In an embodiment of the liquid crystal screen glass cutting method according to the invention, the cutter-out distance may be 0.2˜0.3 mm, the jump height may be 0.5˜2 mm, and the cutter-in distance may be 0.2˜0.3 mm. Since after cutting, a splitting process further needs to be performed on the liquid crystal screen glass to form a liquid crystal screen of a specified size for a display apparatus, in order not to cause damage in the subsequent splitting procedure, an area that the cutter wheel jumps over, namely, the cutter-out distance and the cutter-in distance, should be defined properly. The jump height is determined according to the tact time and the procedure of acceleration and deceleration in the Z-axis, whereas the cutter-out and cutter-in distances are decided according to cracks produced along the cutter wheel direction after the glass is under a cutter wheel cut-in pressure.

In an embodiment of the liquid crystal screen glass cutting method according to the invention, a first cutting mark is a line along the first direction, there are a plurality of first cutting marks cut on the first surface, and individual first cutting marks are distributed parallel to each other; and a second cutting mark consists of a plurality of line segments on one and the same line, and there are a plurality of second cutting marks cut on the first surface which are parallel to each other.

In an embodiment of the liquid crystal screen glass cutting method according to the invention, individual first cutting marks are distributed equidistantly, and individual second cutting marks are distributed equidistantly.

According to a second aspect of the invention, there is provided a liquid crystal screen glass cutting apparatus comprising:

a cutter wheel disposed on a mechanical arm;

a base platform for placing the liquid crystal screen glass; and

a controller for controlling the mechanical arm to drive the cutter wheel to cut the liquid crystal screen glass,

wherein the cutting procedure comprises the following two-time cutting:

in a first cutting procedure, the cutter wheel cuts the liquid crystal screen glass to form a plurality of first cutting marks along a first direction;

in a second cutting procedure after the first cutting procedure, the cutter wheel cuts the liquid crystal screen glass along a second direction, wherein when the distance from a first cutting mark equals a cutter-out distance, the cutter wheel rises a jump height perpendicularly to the liquid crystal screen glass and keeping the jump height, travels a stroke along the second direction which is a sum of the cutter-out distance and a cutter-in distance, then descends perpendicularly to the liquid crystal screen glass to the liquid crystal screen glass and continues to cut the liquid crystal screen glass along the second direction, until second cutting marks are formed on the first surface, wherein the second direction is perpendicular to the first direction.

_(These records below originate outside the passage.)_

-- ==== Sys2Proof/Syntax.lean ====
section
/-! DEFINITION. The commands of the SK9640: one constructor per row of the command table, with what the command
carries. Data that comes from outside the device (host memory, pins, sensors, cards) is an operand of its command. -/

namespace Sys2Proof

/-- Where an uncorrectable word of R24 is found. -/
inductive BadWord where
  /-- Fabric beat, engine register or lane register carrying the work with this ring and host tag (R24, R222). -/
  | beat (ring tag : Nat)
  /-- Brine entry of the posting with this ring and host tag (R24, R223). -/
  | brine (ring tag : Nat)
  /-- CMAC unit of stage V, at work on the posting with this ring and host tag (R222). -/
  | verify (ring tag : Nat)
  /-- In the commit grain of the oldest entry of a book (R225). -/
  | commit (book : Nat)
  /-- Pan tally line; `metaBad` tells that the metadata word is uncorrectable too (R230). -/
  | panLine (book block : Nat) (metaBad : Bool)
  /-- Pan node line, or the root node at the tree's height (R232). -/
  | panNode (book level index : Nat)
  /-- A staged record, in one copy or in both (R226). -/
  | staged (book lseq : Nat) (both : Bool)
  /-- An assembled completion, receipt or mailbox image, in one copy or in both (R226). -/
  | completion (ring tag : Nat) (both : Bool)
  /-- A word of the work's output leaving for the host (R24). -/
  | output (ring tag : Nat)
  /-- A session context (R24, R401). -/
  | session (handle : Nat)
  /-- A resident key slot (R24). -/
  | slot (target index : Nat)
  /-- A word of an Alaing core's local memory, by local address (R333). -/
  | local_ (core addr : Nat)
  /-- A codeword of a USER page (partition × 4,096 + page); codeword 16 is the header (R467). -/
  | page (page codeword : Nat)
  /-- An ALLOW record (R474). -/
  | allow (entry : Nat)
  /-- A codeword of a counter: 0 BASE_A, 1 BASE_B, 2 BANK_A, 3 BANK_B (R483). -/
  | counter (counter codeword : Nat)
  /-- A codeword of the non-volatile write buffer: page (partition × 4,096 + page) and codeword (R22). -/
  | buffer (page codeword : Nat)
  /-- A codeword of a physical page of the non-volatile store (R467, R474). -/
  | store (page codeword : Nat)
  /-- Both copies of the helper data (R376). -/
  | helper
deriving DecidableEq, Repr

/-- A nibble-coded word (R22) whose value the model follows: its place. -/
inductive CodePlace where
  /-- Word 0 to 3 of a tally record in the Pan: VALUE, FLOOR, CEILING, the rest (R108). -/
  | pan (book index word : Nat)
  /-- The amount of a leg of the brine entry with this ring and host tag. -/
  | leg (ring tag leg : Nat)
  /-- A word of an Alaing core's local memory, by local address. -/
  | local_ (core addr : Nat)
  /-- Word 0 to 7 of a session context: session key, its mask, receipt key, its mask, two words each (R395). -/
  | session (handle word : Nat)
  /-- A word of the resident material of a key slot, or of its mask (R388). -/
  | slot (target index word : Nat)
  | mask (target index word : Nat)
  /-- A data codeword of a physical page of the non-volatile store (R465). -/
  | store (page codeword : Nat)
  /-- A codeword of the newest entry of the non-volatile write buffer for a USER page (partition × 4,096 + page). -/
  | buffer (page codeword : Nat)
  /-- A decimal register of an Alaing core (R326). -/
  | dreg (core num : Nat)
  /-- A word of a unit of R584 in any other place, a fabric beat among them: it is gone once it has been read. -/
  | other (unit : Nat)
deriving DecidableEq, Repr

/-- What stops the drain of a flush (R557). -/
inductive DrainCause where
  | allIssued
  | linkLost
  | perst
  | tenMs
  | hold (mv : Nat)
deriving DecidableEq, Repr

/-- A field of configuration space that a configuration request reads (R8, R245, R251). -/
inductive CfgField where
  | vendorId | deviceId | revisionId | classCode | interruptPin
  | maxLinkSpeed | maxLinkWidth | aspm | noSoftReset | pme | maxPayloadSupported | tag10Requester | flr | timeoutRanges | timeoutDisable
  | msi | msixSize | msixTable | msixPba | aer | pasidWidth | executePermission | privilegedMode
  | ats | pri | sriov | atomicOp | resizableBar
  | busMaster | d3hot | pasidEnable | relaxedOrdering | noSnoop | idoRequest | maxPayload | maxReadRequest
  | tag10Enable | msixEnable | functionMask
deriving DecidableEq, Repr

/-- A register that REGISTER_WRITE addresses: BAR0 by offset and size, or a field of configuration space (R245, R252). -/
inductive RegTarget where
  | bar0 (offset size : Nat)
  | relaxedOrdering
  | noSnoop
  | idoRequest
  | maxPayload
  | maxReadRequest
  | tag10
  | msixEnable
  | functionMask
deriving DecidableEq, Repr

/-- The quota registers of a slice (R285). -/
inductive QuotaReg where
  | sq | cq | pan | sess | limits
deriving DecidableEq, Repr

/-- The region registers of an MPU (R325). -/
inductive MpuReg where
  | start | stop | attr
deriving DecidableEq, Repr

/-- Frames of an external reader before the transport protocol (R539). -/
inductive TagFrame where
  | reqa
  /-- ANTICOLLISION of a cascade level with the UID bits already known. -/
  | anticollision (level : Nat) (known : List Bool)
  /-- SELECT of a cascade level with its four UID CLn bytes. -/
  | select (level : Nat) (uid : Bytes)
  | rats
  | hlta
deriving DecidableEq, Repr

In an embodiment of the liquid crystal screen glass cutting apparatus according to the invention, the base platform for placing the liquid crystal screen glass may be a base platform which can be rotated 360 degrees, and in the second cutting procedure, the controller may control the base platform to be rotated 90 degrees to facilitate the cutter wheel to cut the liquid crystal screen glass along the second direction.

In an embodiment of the liquid crystal screen glass cutting apparatus according to the invention, there is further comprised a memory for storing data of the cutter-out distance, the jump height and the cutter-in distance that the controller needs to invoke.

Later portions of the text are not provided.